====== MATERIAL FOR THE TASK
-- ==== Sys2Proof/Laws/Completion.lean ====
section
/-!
SUPPORT. A completion said once (R90 to R93), and the keys that a latch takes (R78).
-/

namespace Sys2Proof.Machine

open Sys2Proof

/-- The on-air flags after a completion: each key of the run toggles once (R92). -/
theorem toggleKeys_look (keys : List (Nat × Direction)) (keyers : Vector Keyer 8)
    (hd : (keys.map Prod.fst).Nodup) {n : Nat} (hn : n ≤ 7) :
    look (toggleKeys keyers keys) n Keyer.reset =
      if n ∈ keys.map Prod.fst then
        { look keyers n Keyer.reset with onAir := !(look keyers n Keyer.reset).onAir }
      else look keyers n Keyer.reset := by
  have hn8 : n < 8 := by omega
  induction keys generalizing keyers with
  | nil => simp [toggleKeys]
  | cons k rest ih =>
    obtain ⟨k, d⟩ := k
    obtain ⟨hk, hr⟩ := List.nodup_cons.1 hd
    simp only [toggleKeys, ih _ hr, List.map_cons, List.mem_cons]
    by_cases h : n = k
    · subst h
      rw [if_neg hk]
      simp [look_put_same _ hn8]
    · have h' : k ≠ n := fun h' => h h'.symm
      simp only [look_put_ne _ h', h, false_or]

/-- A completion is what R90 to R93 say of it, where no key stands twice in the run. -/
theorem State.complete_completed (s : State) (e : EngineId) (r : RunRecord) (b : Bool)
    (hd : (r.elements.keys.map Prod.fst).Nodup) :
    s.completed (s.complete e r b) e r ((s.engine e).lever.afterCompletion b) := by
  refine ⟨rfl, ?_, fun n hn => toggleKeys_look _ _ hd hn, ?_, ?_, fun f hf => ?_⟩
  · simp only [State.complete_matrix]
    cases r.elements.bkgd <;> cases e <;> simp [Matrix.recordCompletion]
  · rw [State.complete_ftb]
    rcases r.elements.fade with _ | ⟨_ | _⟩ <;> rfl
  · rw [State.engine_complete, if_pos rfl]; rfl
  · rw [State.engine_complete, if_neg (Ne.symm hf)]

/-- No key stands twice in what an engine would latch (R78). -/
theorem State.nextElements_nodup (s : State) (e : EngineId) :
    ((s.nextElements e).keys.map Prod.fst).Nodup := by
  have h : ∀ (sel : NextSel) (b : Nat),
      (((sel.keys b).map fun n => (n, s.keyDirection n)).map Prod.fst).Nodup := by
    intro sel b
    simp only [List.map_map]
    have : (Prod.fst ∘ fun n => (n, s.keyDirection n)) = id := rfl
    rw [this, List.map_id]
    obtain ⟨bk, k1, k2, k3⟩ := sel
    cases k1 <;> cases k2 <;> cases k3 <;> simp [NextSel.keys]
  cases e
  · exact h _ _
  · exact h _ _
  all_goals simp [State.nextElements]

/-- The lever record after a completion that the lever did not make (R90, R99). -/
theorem LeverRecord.afterCompletion_false (r : LeverRecord) :
    r.afterCompletion false = r.leftBehind := by
  obtain ⟨l, se, o⟩ := r
  simp only [LeverRecord.afterCompletion, LeverRecord.leftBehind, Bool.false_eq_true, if_false]
  by_cases h : (LeverRecord.effective ⟨l, se, o⟩) = 0 <;> simp [h]

end Sys2Proof.Machine
end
============
Starting at the top of the data above, repeat every line exactly until the line containing "if n ∈ keys.map Prod.fst then" has been given, then stop.

COMPLETED EXERCISE -
-- ==== Sys2Proof/Laws/Completion.lean ====
section
/-!
SUPPORT. A completion said once (R90 to R93), and the keys that a latch takes (R78).
-/

namespace Sys2Proof.Machine

open Sys2Proof

/-- The on-air flags after a completion: each key of the run toggles once (R92). -/
theorem toggleKeys_look (keys : List (Nat × Direction)) (keyers : Vector Keyer 8)
    (hd : (keys.map Prod.fst).Nodup) {n : Nat} (hn : n ≤ 7) :
    look (toggleKeys keyers keys) n Keyer.reset =
      if n ∈ keys.map Prod.fst then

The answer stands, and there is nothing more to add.